Why you should take a look at Markus
Markus does three things that make generating metrics a lot easier.
First, it separates creating and configuring the metrics backends from
generating metrics.
Let's create a metrics client that sends data nowhere:
import markus
markus.configure()
That's not wildly helpful, but it works and it's 2 lines.
Say we're doing development on a laptop on a speeding train and want to spit out
metrics to the Python logging module so we can see what's being generated. We
can do this:
import markus
markus.configure(
backends=[
{
'class': 'markus.backends.logging.LoggingMetrics'
}
]
)
That will spit out lines to Python logging. Now I can see metrics getting
generated while I'm testing my code.
I'm ready to put my code in production, so let's add a statsd backend, too:
import markus
markus.configure(
backends=[
{
# Log metrics to the logs
'class': 'markus.backends.logging.LoggingMetrics',
},
{
# Log metrics to statsd
'class': 'markus.backends.statsd.StatsdMetrics',
'options': {
'statsd_host': 'statsd.example.com',
'statsd_port': 8125,
'statsd_prefix': '',
}
}
]
)
That's it. Tada!
Markus can support any number of backends. You can send data to multiple statsd
servers. You can use the LoggingRollupBackend
which will generate statistics
every flush_interval of count, current, min, and max for incr stats and count,
min, average, median, 95%, and max for timing/histogram stats for metrics data.
If Markus doesn't have the backends you need, writing your own metrics backend
is straight-forward.
For more details, see the usage documentation and the backends
documentation.
Second, writing code to generate metrics is straight-forward and easy to
do.
Much like the Python logging module, you add import markus
at the top of the
Python module and get a metrics interface. The interface can be module-level or
in a class. It doesn't matter.
Here's a module-level metrics example:
import markus
metrics = markus.get_metrics(__name__)
Then you use it:
@metrics.timer_decorator('chopping_vegetables')
def some_long_function(vegetable):
for veg in vegetable:
chop_vegetable()
metrics.incr('vegetable', 1)
That's it. No bootstrapping problems, nice handling of metrics key prefixes,
decorators, context managers, and so on. You can use multiple metrics
interfaces in the same file. You can pass them around.
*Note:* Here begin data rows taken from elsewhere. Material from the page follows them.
-- ==== Sys2Proof/Machine/Operands.lean ====
section
/-! DEFINITION. Operand forms: literals, cluster addresses and their checks (R131, R133 to R135), the format table (R221),
regions (R189), tile access blocks (R163 to R165), and accesses to the own and to other scratchpads. -/

namespace Sys2Proof

/-- The value of a literal operand (R38, R57). -/
def Lit.value : Lit → Word
  | .word _ v => v.signExtend 64
  | .pair _ v => v

namespace Machine

/-! ### Cluster addresses (R131) -/

/-- Logical number of the first core of the focused core's die. -/
def State.dieBase (s : State) : Nat := if s.core.die then 48 else 0

/-- The core that a CORE field of six bits names, by its logical number (R131): 63 is the issuing core. -/
def State.clusterCore (s : State) (n : Nat) : Option Nat :=
  if n = 63 then some s.cur else if 48 ≤ n then none else some (s.dieBase + n)

/-- Core and offset of a cluster address, or none where it raises ADDRESS (R131). -/
def State.clusterAddr (s : State) (a : Word) : Option (Nat × Nat) :=
  if 2 ^ 28 ≤ a.toNat then none
  else (s.clusterCore (a.toNat / 2 ^ 22)).map (fun c => (c, a.toNat % 2 ^ 22))

/-- n bytes at an offset meet a spill region of so many slots from a base on; a region without slots has no bytes (R154, R158). -/
def meetsSpill (off n base slots : Nat) : Bool := decide (0 < slots) && meets off n base (slots * 16384)

/-- n bytes at a scratchpad offset meet the spill region of the task that runs on a core (R133, R158). The protection ends with
the core's last step of the task, though the task may still be resident on other cores (DESIGN CHOICE, log entry 101). -/
def Core.inSpill (c : Core) (off n : Nat) : Bool :=
  c.task.isSome && meetsSpill off n c.sys.stk.spillBase.toNat c.sys.stk.spillSlots.toNat

/-- The context map assigns a core to a context (R133). -/
def State.ctxHasCore (s : State) (ctx core : Nat) : Bool :=
  match s.ctx? ctx with
  | some c => c.cores.contains core
  | none => false

/-- The flat address of n bytes at a cluster address, or the cause that the access raises (R135). -/
def State.lane (s : State) (a : Word) (n align : Nat) : Except (BitVec 6) Nat :=
  match s.clusterAddr a with
  | none => .error Cause.address
  | some (core, off) =>
    if off % align ≠ 0 then .error Cause.alignment
    else if !s.ctxHasCore s.ctxNo core || (s.getCore core).inSpill off n then .error Cause.protection
    else .ok (spadBase core + off)

/-- The flat addresses of the lanes of an access, element 0 first; the first that is wrong decides (R135). -/
def State.lanes (s : State) (n align : Nat) : List Word → Except (BitVec 6) (List (Nat × Nat))
  | [] => .ok []
  | a :: rest =>
    match s.lane a n align with
    | .error c => .error c
    | .ok f =>
      match s.lanes n align rest with
      | .error c => .error c
      | .ok fs => .ok ((f, n) :: fs)

/-- Element addresses of a strided access (R135). -/
def stridedAddrs (base stride : Word) (disp : BitVec 9) : List Word :=
  (List.range 32).map (fun i => base + disp.signExtend 64 + BitVec.ofNat 64 i * stride)

/-- Word i of a vector register. -/
def vword (v : VWord) (i : Nat) : Word32 := BitVec.extractLsb' (32 * i) 32 v

/-- Element addresses of a gather or scatter (R135). -/
def gatherAddrs (base : Word) (idx : VWord) : List Word :=
  (List.range 32).map (fun i => base + (vword idx i).signExtend 64)

/-- The address of a scalar access or of vld and vst (R135). -/
def dispAddr (base : Word) (disp : BitVec 15) : List Word := [base + disp.signExtend 64]

/-! ### The range CAM (R178 to R180) -/

/-- The bytes of one row of a tile in memory, from the first to the last touched, as bit bounds (R164). -/
def rowBits (f : Fmt) (col n : Int) : Int × Int :=
  if f.isBlock then
    let b0 := col / f.blockElems
    let b1 := (col + n - 1) / f.blockElems
    (b0 * f.blockBytes * 8, (b1 + 1) * f.blockBytes * 8)
  else (col * f.width, (col + n) * f.width)

/-- The byte range of a region of a tile of so many rows in a scratchpad, its scales included (R164, R178, R201): first
byte and the byte after the last. -/
def TileAccess.range (a : TileAccess) (base rows : Nat) (r : Region) : Int × Int :=
  let g : Region := if a.tr then { r0 := r.c0, r1 := r.c1, c0 := r.r0, c1 := r.r1 } else r
  let f := a.mfmt.getD .int8
  let rb := rowBits f (a.col + g.c0) (g.c1 - g.c0 + 1)
  let lo : Int := base + (a.row + g.r0) * a.pitch + rb.1 / 8
  let hi : Int := base + (a.row + g.r1) * a.pitch + (rb.2 + 7) / 8
  let sc : Int := base + rows * a.pitch
  if f = .int8r then (min lo (sc + 4 * r.r0), max hi (sc + 4 * r.r1 + 4))
  else if f.isScaled then (min lo sc, max hi (sc + 4))
  else (lo, hi)

/-- The own-scratchpad range that a node's access records, in flat addresses; none for another place (R178, R181). -/
def TileAccess.camRange (a : TileAccess) (rows : Nat) (r : Region) : Option (Nat × Nat) :=
  match a.place with
  | .spad flat =>
    let q := a.range flat rows r
    some (q.1.toNat, (q.2 - max q.1 0).toNat)
  | _ => none

/-- The whole tile as a region. -/
def Tag.region (t : Tag) : Region := { r0 := 0, r1 := t.rows - 1, c0 := 0, c1 := t.cols - 1 }

/-- A load node of which the memory has not been read whole (R178). -/
def TileNode.pendingLoad (n : TileNode) : Bool :=
  !n.retired && (match n.op with
    | .load _ => decide (n.raw.length < n.tag.rows * n.tag.cols)
    | _ => false)

/-- The recorded range of a node, when it is a pending load. -/
def TileNode.camRange (n : TileNode) : Option (Nat × Nat) :=
  if n.pendingLoad then
    match n.op with
    | .load a => a.camRange n.tag.rows n.tag.region
    | _ => none
  else none

/-- The recorded range of a store node. -/
def StoreNode.camRange (n : StoreNode) : Option (Nat × Nat) := n.access.camRange n.rows n.region

/-- Some node has its range in the CAM (R178, R180). -/
def Mash.ranged (m : Mash) : Bool := m.nodes.any (fun n => n.camRange.isSome) || m.stores.any (fun n => n.camRange.isSome)

/-- Two ranges overlap; under coarse mode any two do (R180). -/
def rangesMeet (coarse : Bool) (a b : Option (Nat × Nat)) : Bool :=
  match a, b with
  | some x, some y => coarse || meets x.1 x.2 y.1 y.2
  | _, _ => false

/-- Runs of bytes overlap a recorded range; in coarse mode every one that lies in the own scratchpad does (R179, R180). -/
def lanesMeet (coarse : Bool) (own : Nat → Bool) (lanes : List (Nat × Nat)) (r : Option (Nat × Nat)) : Bool :=
  lanes.any (fun l => rangesMeet (coarse && own l.1) (some l) r)

/-- The pending loads whose source own-scratchpad accesses at these lanes would write (R179). -/
def State.loadsMet (s : State) (lanes : List (Nat × Nat)) : List Nat :=
  (s.core.mash.nodes.filter (fun n => lanesMeet s.core.mash.coarse (inSpad s.cur) lanes n.camRange)).map (fun n => n.id)

/-- The store nodes whose destination own-scratchpad accesses at these lanes meet (R179). -/
def State.storesMet (s : State) (lanes : List (Nat × Nat)) : List Nat :=
  (s.core.mash.stores.filter (fun n => lanesMeet s.core.mash.coarse (inSpad s.cur) lanes n.camRange)).map (fun n => n.id)

/-- As `storesMet`, of the store nodes that were there before the bundle that is issuing, for what a slot reads as it stood
then (R93, R163). -/
def State.storesMetBefore (s : State) (lanes : List (Nat × Nat)) : List Nat :=
  match s.core.issue.before with
  | some b =>
    (s.core.mash.stores.filter (fun n => decide (n.id < b.node) && lanesMeet b.coarse (inSpad s.cur) lanes n.camRange)).map
      (fun n => n.id)
  | none => s.storesMet lanes

/-! ### The format table (R220, R221) -/

/-- The number that a loop counter adds to an index; none adds 0. -/
def State.lcIndex (s : State) (k : Option LoopNo) : Nat :=
  match k with
  | none => 0
  | some k => (s.lc k.val).toNat

/-- The entry FMT[base + lc], or none for an index above 63 (R221). -/
def State.fmtEntry (s : State) (base : Nat) (k : Option LoopNo) : Option Word :=
  let i := base + s.lcIndex k
  if h : i < 64 then some (s.core.sys.fmt[i]) else none

/-- The rounding of a 3-bit code below 6; 6 and 7 are not stored. -/
def Rnd.ofNat (n : Nat) : Rnd :=
  match n with
  | 0 => .rne
  | 1 => .rtz
  | 2 => .rdn
  | 3 => .rup
  | 4 => .rna
  | _ => .sr

/-- The modes of a format-table entry (R220). -/
def entryMode (e : Word) : NodeMode :=
  let n := e.toNat
  { fmt := Fmt.ofCode (n % 32), rnd := Rnd.ofNat (n / 32 % 8), sat := n / 256 % 2 == 1, chk := n / 512 % 2 == 1,
    ftz := n / 1024 % 2 == 1 }

/-! ### Regions (R189) -/

/-- The region of a region word on a tile of rows by cols, or none where it raises SHAPE. -/
def regionOf (w : Word) (rows cols : Nat) : Option Region :=
  let n := w.toNat
  let r0 := n % 65536
  let r1 := n / 2 ^ 16 % 65536
  let c0 := n / 2 ^ 32 % 65536
  let c1 := n / 2 ^ 48
  if r0 = 0xFFFF then some { r0 := 0, r1 := rows - 1, c0 := 0, c1 := cols - 1 }
  else if r0 ≤ r1 ∧ r1 < rows ∧ c0 ≤ c1 ∧ c1 < cols then some { r0 := r0, r1 := r1, c0 := c0, c1 := c1 }
  else none

/-! ### Tile access blocks (R163 to R165) -/

/-- A tile access block as a slot read it. -/
structure Tab where
  tid : Nat
  l2 : Bool
  tr : Bool
  rem : Bool
  base : Nat
  row0 : Int
  col0 : Int
  rstr : List Int
  cstr : List Int
  rows : Nat
  cols : Nat
  mcode : Nat
  mtable : Bool
  mcnt : Nat
  ftbase : Nat
  pitch : Nat
  region : Word
  rnd : Nat
  sat : Bool
  chk : Bool
  ftz : Bool
  deriving DecidableEq, Repr

/-- n bytes at an offset of a block, as a number. -/
def field (bs : List Byte) (off n : Nat) : Nat := ofLe ((bs.drop off).take n)

/-- A block of 64 bytes as a TAB, or none where a field raises RESERVED-FIELD (R163). -/
def parseTab (bs : List Byte) : Option Tab :=
  let flags := field bs 2 2
  let mf := field bs 0x2C 4
  let md := field bs 0x3C 4
  let tid := field bs 0 2
  let base := field bs 4 4
  let l2 := flags % 2 == 1
  let rem := flags / 4 % 2 == 1
  let cnt := mf / 2 ^ 8 % 16
  let spad := tid == 0xFFFF && !l2
  let baseOk :=
    if tid = 0xFFFF then
      if l2 then true
      else if rem then decide (base < 2 ^ 28) && !(decide (48 ≤ base / 2 ^ 22) && decide (base / 2 ^ 22 ≤ 62))
      else decide (base < 2 ^ 22)
    else base == 0
  if flags / 8 = 0 ∧ (rem → spad) ∧ baseOk ∧ mf / 2 ^ 6 % 4 = 0 ∧ mf / 2 ^ 18 = 0 ∧ (cnt ≤ 5 ∨ cnt = 15) ∧
      md % 8 ≤ 5 ∧ md / 2 ^ 6 = 0 then
    some
      { tid := tid, l2 := l2, tr := flags / 2 % 2 == 1, rem := rem, base := base,
        row0 := sgn 32 (field bs 8 4), col0 := sgn 32 (field bs 12 4),
        rstr := (List.range 6).map (fun k => sgn 16 (field bs (0x10 + 2 * k) 2)),
        cstr := (List.range 6).map (fun k => sgn 16 (field bs (0x1C + 2 * k) 2)),
        rows := field bs 0x28 2, cols := field bs 0x2A 2, mcode := mf % 32, mtable := mf / 32 % 2 == 1, mcnt := cnt,
        ftbase := mf / 2 ^ 12 % 64, pitch := field bs 0x30 4,
        region := BitVec.ofNat 64 (field bs 0x34 8), rnd := md % 8, sat := md / 8 % 2 == 1, chk := md / 16 % 2 == 1,
        ftz := md / 32 % 2 == 1 }
  else none

/-- The counter of a number, none for 15. -/
def cntOf (n : Nat) : Option LoopNo := if h : n < 6 then some ⟨n, h⟩ else none

/-- The sum of strides times loop counters (R164). -/
def State.strideSum (s : State) (st : List Int) : Int :=
  (st.zipIdx.map (fun p => p.1 * ((s.lc p.2).toNat : Int))).foldl (· + ·) 0

/-- The position of element (0, 0) (R164). -/
def State.tabPos (s : State) (t : Tab) (xo : Word) : Int × Int :=
  (t.row0 + s.strideSum t.rstr + sgn 32 (xo.toNat % 2 ^ 32), t.col0 + s.strideSum t.cstr + sgn 32 (xo.toNat / 2 ^ 32))

/-- The memory format of a TAB (R165): none of the outer option for an index above 63, of the inner one for a tensor. -/
def State.tabFmt (s : State) (t : Tab) : Option (Option Fmt) :=
  if t.tid ≠ 0xFFFF then some none
  else if t.mtable then (s.fmtEntry t.ftbase (cntOf t.mcnt)).map (fun e => some (entryMode e).fmt)
  else some (some (Fmt.ofCode t.mcode))

/-- The memory that a TAB names (R163, R167, R191). A cluster address of the own core names the own scratchpad (R131). -/
def State.tabPlace (s : State) (t : Tab) : TilePlace :=
  if t.tid ≠ 0xFFFF then .tensor t.tid t.l2
  else if t.l2 then .staging (t.base / 2 ^ 26) (t.base % 2 ^ 26)
  else if t.rem then
    match s.clusterCore (t.base / 2 ^ 22) with
    | some c => if c = s.cur then .spad (spadBase s.cur + t.base % 2 ^ 22) else .remote c (t.base % 2 ^ 22)
    | none => .spad (spadBase s.cur)
  else .spad (spadBase s.cur + t.base % 2 ^ 22)

/-- The address of a 64-byte block of the own scratchpad that a register names, or the cause it raises at step 10
(R166, R94, R375). -/
def spadBlock (w : Word) : Except (BitVec 6) Nat :=
  if 2 ^ 22 ≤ w.toNat then .error Cause.address
  else if w.toNat % 64 ≠ 0 then .error Cause.alignment
  else .ok w.toNat

end Machine

end Sys2Proof
end

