/-- cmpt (R276, R366): a difference rolls the core back, and no slot of the bundle takes effect. The table of R46 names no step for it:
it is found at step 10 (DESIGN CHOICE, log entry 100). -/
def effCmpt (a b : XReg) (s : State) : Eff :=
  if s.x a = s.x b then .ok s
  else .raise { step := 10, slot := s.core.issue.slot, cause := Cause.silentMismatch,
                info := recoveryInfo s.core.pc s.core.issue.slot, rollback := true }
/-- cmpt by itself. -/
def execCmpt (a b : XReg) (s : State) : Out := settle s (effCmpt a b s)
/-- crd (R277). -/
def effCrd (d : XReg) (k : CtrNo) (s : State) : Eff := s.alu1 d ((s.ctr k).setWidth 64)
/-- crd by itself. -/
def execCrd (d : XReg) (k : CtrNo) (s : State) : Out := settle s (effCrd d k s)
/-- cwr, register form (R277). -/
def effCwr (k : CtrNo) (inc : Bool) (a b : XReg) (s : State) : Eff :=
  s.writeCtr k ((if inc then s.ctr k else 0) + (s.x a + s.x b).setWidth 32)
/-- cwr by itself. -/
def execCwr (k : CtrNo) (inc : Bool) (a b : XReg) (s : State) : Out := settle s (effCwr k inc a b s)
/-- cwr, immediate form (R277). -/
def effCwrImm (k : CtrNo) (inc : Bool) (a : XReg) (imm : BitVec 15) (s : State) : Eff :=
  s.writeCtr k ((if inc then s.ctr k else 0) + (s.x a + imm15 imm).setWidth 32)
/-- cwrImm by itself. -/
def execCwrImm (k : CtrNo) (inc : Bool) (a : XReg) (imm : BitVec 15) (s : State) : Out :=
  settle s (effCwrImm k inc a imm s)
/-- lcr (R278). -/
def effLcr (d : XReg) (k : LoopNo) (s : State) : Eff := s.alu1 d ((s.lc k.val).setWidth 64)
/-- lcr by itself. -/
def execLcr (d : XReg) (k : LoopNo) (s : State) : Out := settle s (effLcr d k s)
/-- nop (R48). -/
def effNop (s : State) : Eff := .ok s
/-- nop by itself. -/
def execNop (s : State) : Out := settle s (effNop s)

end Sys2Proof.Machine
end

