-- ==== Sys2Proof/Machine/Copy.lean ====
section
/-! DEFINITION. The copy slot (spec/05 R93 to R120, R411): stream descriptors, atomic blocks, and the entry of commands into
the engine or into the store gate. -/

namespace Sys2Proof.Machine

/-! ### Stream descriptors (R100, R101, R106, R107, R118, R119) -/

/-- The instructions that take a stream descriptor. -/
inductive DescUse where
  | scpy | sgth | sacc | l2 | sxfr
  deriving DecidableEq, Repr

/-- Bytes of a scratchpad or of staging, not of a tensor (R101). -/
def byteKind (k : Nat) : Bool := k == 0 || k == 2

/-- SID or DID of a side (R100, R101): [6] die and [5:0] core 0 to 47 or 63 for the own core; a package slice; a tensor. -/
def sideIdOk (kind id : Nat) : Bool :=
  match kind with
  | 0 => decide (id < 128) && (decide (id % 64 < 48) || id == 63)
  | 2 => decide (id < 48)
  | _ => true

/-- A format whose walk goes by whole bytes or blocks (R101): a block format, or elements narrower than 8 bits. -/
def narrow (fmt : Nat) : Bool := decide (fmt ≤ 0x1F) && ((Fmt.ofCode fmt).isBlock || decide ((Fmt.ofCode fmt).width < 8))

/-- The checks of R100 and R101 on one side with an explicit format or 0xFF; `strs` are its strides, level 0 first. -/
def sideOk (kind fmt id base count0 : Nat) (strs : List Int) : Bool :=
  decide (kind ≤ 3) && sideIdOk kind id &&
    (if fmt = 0xFF then !byteKind kind
     else if 0x1F < fmt then false
     else
      let f := Fmt.ofCode fmt
      if f.isBlock then
        count0 % f.blockElems == 0 && (!byteKind kind || strs.tail.all (fun st => st % f.blockElems == 0))
      else if f.width < 8 then
        count0 * f.width % 8 == 0 && (!byteKind kind || strs.tail.all (fun st => st * f.width % 8 == 0))
      else !byteKind kind || base % (f.width / 8) == 0)

/-- The format of a side's code: none for the tensor's own. -/
def sideFmt (fmt : Nat) : Option Fmt := if fmt = 0xFF then none else some (Fmt.ofCode fmt)

/-- A pairing of the formats of a sacc (R107, R108). -/
def saccPair (op : Nat) (sf df : Fmt) : Bool :=
  if op = 6 then !sf.isInt && !df.isInt
  else sf == df && (decide (op ≤ 2) || df.isInt)

/-- An explicit format that a command may name: no scaled format (R201), and for sacc no block format (R107). -/
def copyFmtOk (u : DescUse) (f : Option Fmt) : Bool :=
  match f with
  | none => true
  | some f => !f.isScaled && (u != .sacc || !f.isBlock)

/-- The explicit formats of a sacc pair (R108); a side of the tensor's own format is checked when it is translated. -/
def saccPairOk (u : DescUse) (op : Nat) (sf df : Option Fmt) : Bool :=
  match u, sf, df with
  | .sacc, some sf, some df => saccPair op sf df
  | _, _, _ => true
You can reconfigure
the metrics client and backends dynamically while your program is running.
For more details, see the metrics overview documentation.
Third, testing metrics generation is easy to do.
Markus provides a MetricsMock
to make testing easier:
import markus
from markus.testing import MetricsMock
def test_something():
with MetricsMock() as mm:
# ... Do things that might publish metrics
# This helps you debug and write your test
mm.print_records()
# Make assertions on metrics published
assert mm.has_metric(markus.INCR, 'some.key', {'value': 1})
I use it with pytest on my projects, but it is testing-system agnostic.
For more details, see the testing documentation.
Why not use statsd directly?
You can definitely use statsd/dogstatsd libraries directly, but using Markus is
a lot easier.
With Markus you don't have to worry about the order in which you
create/configure the statsd client versus using the statsd client. You don't
have to pass around the statsd client. It's a lot easier to use in Dango and
Flask where bootstrapping the app and passing things around is tricky sometimes.
With Markus you get to degrade to sending metrics data to the Python logging
library which helps surface issues in development. I've had a few occasions when
I thought I wrote code to send data, but it turns out I hadn't or that I had
messed up the keys or tags.
With Markus you get a testing mock which lets you write tests guaranteeing that
your code is generating metrics the way you're expecting.
If you go with using the statsd/dogstatsd libraries directly, that's fine, but
you'll probably want to write some/most of these things yourself.